呪縛の眼 ★-1
「えりちゃん…… 」
自分に対する呼びかけ方が変わった事に、恵利子は戸惑いにも似た感覚を覚え始めていた。
きっと感情の高ぶりから来る“ゆらぎ”のようなもの…… そう自身に言い聞かせる。
それでもその“ニュアンス”ゆえに、恵利子の記憶は思い出さざろうえない人物が脳裏に浮かぶ。
それは磯崎恵利子にとって暗闇の記憶…… その人物は恵利子にとって、叔父にあたる存在。
母である磯崎香の歳の離れた弟…… その年齢差から当初は叔父と言うより、“兄”のような感覚だったと思われた。
実際七つ歳の離れた“兄”はとても優しく恵利子に接してくれていた。
しかし恵利子を見る優しいはずの“兄”の目が、徐々にではあるが変わりはじめてくる。
《人の目は欲する物を自然と追い求める 》
幼い時より本を読む事が好きだった恵利子は、そんな文言をふと思い出すのである。
自身の太腿狭間より顔を上げた一文の口元が妖しく濡れ、恵利子を見つめる瞳が不思議と忘れたい人物と重なりはじめる。
(そんな事あるはずないよ。今日のわたし、どうかしてる。
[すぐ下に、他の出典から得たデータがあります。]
@[simp] theorem startSampling_frame (s : State) :
    (startSampling s).pending = s.pending ∧ (startSampling s).running = s.running ∧
    (startSampling s).station = s.station ∧ (startSampling s).seconds = s.seconds ∧
    (startSampling s).base = s.base ∧ (startSampling s).freeIx = s.freeIx ∧ (startSampling s).pins = s.pins ∧
    (startSampling s).cfg = s.cfg ∧ (startSampling s).link = s.link ∧ (startSampling s).conv = s.conv ∧
    (startSampling s).scale = s.scale ∧ (startSampling s).feed = s.feed ∧
    (startSampling s).dust.exposure = s.dust.exposure ∧ (startSampling s).qli = s.qli ∧
    (startSampling s).peers = s.peers ∧ (startSampling s).plan = s.plan ∧ (startSampling s).claim = s.claim ∧
    (startSampling s).travel = s.travel ∧ (startSampling s).spout = s.spout ∧ (startSampling s).cycle = s.cycle ∧
    (startSampling s).bills = s.bills := by
  unfold startSampling; try dsimp only
  repeat' split
  all_goals (repeat' apply And.intro) <;> first | (simp; done) | rfl

@[simp] theorem takeLoad_frame (r : Nat) (s : State) :
    (takeLoad r s).pending = s.pending ∧ (takeLoad r s).running = s.running ∧ (takeLoad r s).station = s.station ∧
    (takeLoad r s).seconds = s.seconds ∧ (takeLoad r s).base = s.base ∧ (takeLoad r s).freeIx = s.freeIx ∧
    (takeLoad r s).pins = s.pins ∧ (takeLoad r s).cfg = s.cfg ∧ (takeLoad r s).link = s.link ∧
    (takeLoad r s).conv = s.conv ∧ (takeLoad r s).scale.total = s.scale.total ∧
    (takeLoad r s).scale.stray = s.scale.stray ∧ (takeLoad r s).scale.closed = s.scale.closed ∧
    (takeLoad r s).scale.openGrams = s.scale.openGrams ∧ (takeLoad r s).scale.pourOpen = s.scale.pourOpen ∧
    (takeLoad r s).scale.saturated = s.scale.saturated ∧ (takeLoad r s).scale.calRunning = s.scale.calRunning ∧
    (takeLoad r s).scale.snapshot = s.scale.snapshot ∧ (takeLoad r s).feed = s.feed ∧ (takeLoad r s).dust = s.dust ∧
    (takeLoad r s).qli = s.qli ∧ (takeLoad r s).peers = s.peers ∧ (takeLoad r s).plan = s.plan ∧
    (takeLoad r s).claim = s.claim ∧ (takeLoad r s).travel = s.travel ∧ (takeLoad r s).spout = s.spout ∧
    (takeLoad r s).cycle = s.cycle ∧ (takeLoad r s).bills = s.bills := by
  unfold takeLoad; try dsimp only
  repeat' split
  all_goals (repeat' apply And.intro) <;> first | (simp; done) | rfl

@[simp] theorem takeReading_frame (k r : Nat) (s : State) :
    (takeReading k r s).pending = s.pending ∧ (takeReading k r s).running = s.running ∧
    (takeReading k r s).station = s.station ∧ (takeReading k r s).seconds = s.seconds ∧
    (takeReading k r s).base = s.base ∧ (takeReading k r s).freeIx = s.freeIx ∧ (takeReading k r s).pins = s.pins ∧
    (takeReading k r s).cfg = s.cfg ∧ (takeReading k r s).link.buf = s.link.buf ∧
    (takeReading k r s).link.miso = s.link.miso ∧ (takeReading k r s).link.enables = s.link.enables ∧
    (takeReading k r s).conv = s.conv ∧ (takeReading k r s).scale = s.scale ∧
    (takeReading k r s).qli.clash = s.qli.clash ∧ (takeReading k r s).peers = s.peers ∧
    (takeReading k r s).plan = s.plan ∧ (takeReading k r s).cycle.auto = s.cycle.auto ∧
    (takeReading k r s).bills.stored = s.bills.stored ∧ (takeReading k r s).bills.totals = s.bills.totals ∧
    (takeReading k r s).bills.seq = s.bills.seq ∧ (takeReading k r s).bills.entries = s.bills.entries ∧
    (takeReading k r s).bills.summary = s.bills.summary ∧ (takeReading k r s).bills.openedAt = s.bills.openedAt ∧
    (takeReading k r s).qli.degraded = s.qli.degraded ∧ (takeReading k r s).qli.winErrors = s.qli.winErrors ∧
    (takeReading k r s).qli.rx = s.qli.rx ∧ (takeReading k r s).feed.setpoint = s.feed.setpoint ∧
    (takeReading k r s).feed.staged = s.feed.staged := by
  unfold takeReading; try dsimp only
  repeat' split
  all_goals (repeat' apply And.intro) <;> first | (simp; done) | rfl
きっと、寝不足のせい……)
そう自分に言い聞かせると、再び一文の“先端”を受容れるのである。
「あぁっ」
先程より一回り以上太く感じられる先端が、膣深くまで潜り込んでくると、潜む情念そのままに滾る欲望が貪りはじめる。
ほんの数分前に、あっけなく“はじけて”しまったモノと思えない程に……
恵利子は躊躇い戸惑い確認する勇気を持てなかった。
(もしも叔父と不易くんが同じ目をしていたら…… )
陰茎を膣深く受容れた今、恵利子はその恐怖から逃れる様に、大きな瞳を閉じ一文の背に両腕をまわす。
そして頬を埋めその身を委ねるのである。
キシキシっと音をたて、二人が重なるシングルベットが揺れる。
同時に千章流行より“悦び”を刻み込まれた膣孔から、《ミシリっ ミシリっ》と軋む音が伝わってくる。
(あのひとより…… も でも、何かが…… う、ううん、全然違う)
直線的な激しい腰使いに、身を固くし有らぬ方向に想いを馳せる。
「えっ、えりちゃん」
想い起したくないニュアンスと共に、再び大量の欲望が恵利子に注ぎ込まれる。
その夥しい量は膣内にそれと感じられる膨らみを感じさせる。
射精と共に一文の意識が薄れ、内に潜む異なる意識が浸食をはじめて行く。
(ごめん、磯崎さん…… “僕”は、もう…… )
本来の一文が最後の気力を振り絞り、悲しげに想いを寄せ続けた少女へ別れを告げる。
磯崎さん“僕”は……
君が憂い、君を苛ませる根源を断ち切りたかった。
僕の手で、君を解放してあげたかった。
僕に…… 微かに宿りし“奇跡”を……
君へ……
時は、不易一文の高校入学直前に遡る。
それは…… 不易一文にとって運命の選択。
2006年 5月X日
某癌センター ナースステーションにて
ナースA 「ねえ、そう言えばあの男の子、どうして急に延命治療止めたのかしら? 高校受験の合否判定だけ確認したら、治療に専念するって聞いていたけど…… 」
ナースB 「何でも急に、高校に行きたくなったって話よ」
ナースA 「でも、その高校って、平凡な私立校のほうでしょ? ダメ元で好きな子と同じ進学校受験して、その結果だけ知りたいって話だったけど」
ナースB 「それが何と好きな子が、その進学校受験に失敗して…… お互い滑り止めで受けた私立校に、偶然入学出来たらしいのよ!」
ナースA 「え〜!!! 何か、ロマンチックねえ〜 」
ナースB 「何、不謹慎な事言ってるのよ! その男の子、治療しなければ持ち堪えても今年いっぱい…… 」
ナースF 「はい、はい、おしゃべりはそのへんにして…… 」
再び時は戻り……
コンドームを外す気恥ずかしさ?から、不易一文と呼ばれた少年は背を向けたまま願うのである。
「えりちゃん、お願いがあるんだ。おっ…… 僕はきみの全てを知りたい。だから……」
その目的が聡られぬよう言葉を続ける少年…… その眼には異なる邪念が巣食っていた。
それこそが恵利子の畏れていた存在…… 亡くなったはずの“叔父”に他ならなかった。
その瞳は穢れ濁りながらも、欲し求め続けた対象を映し妖しい炎が揺らめいていた。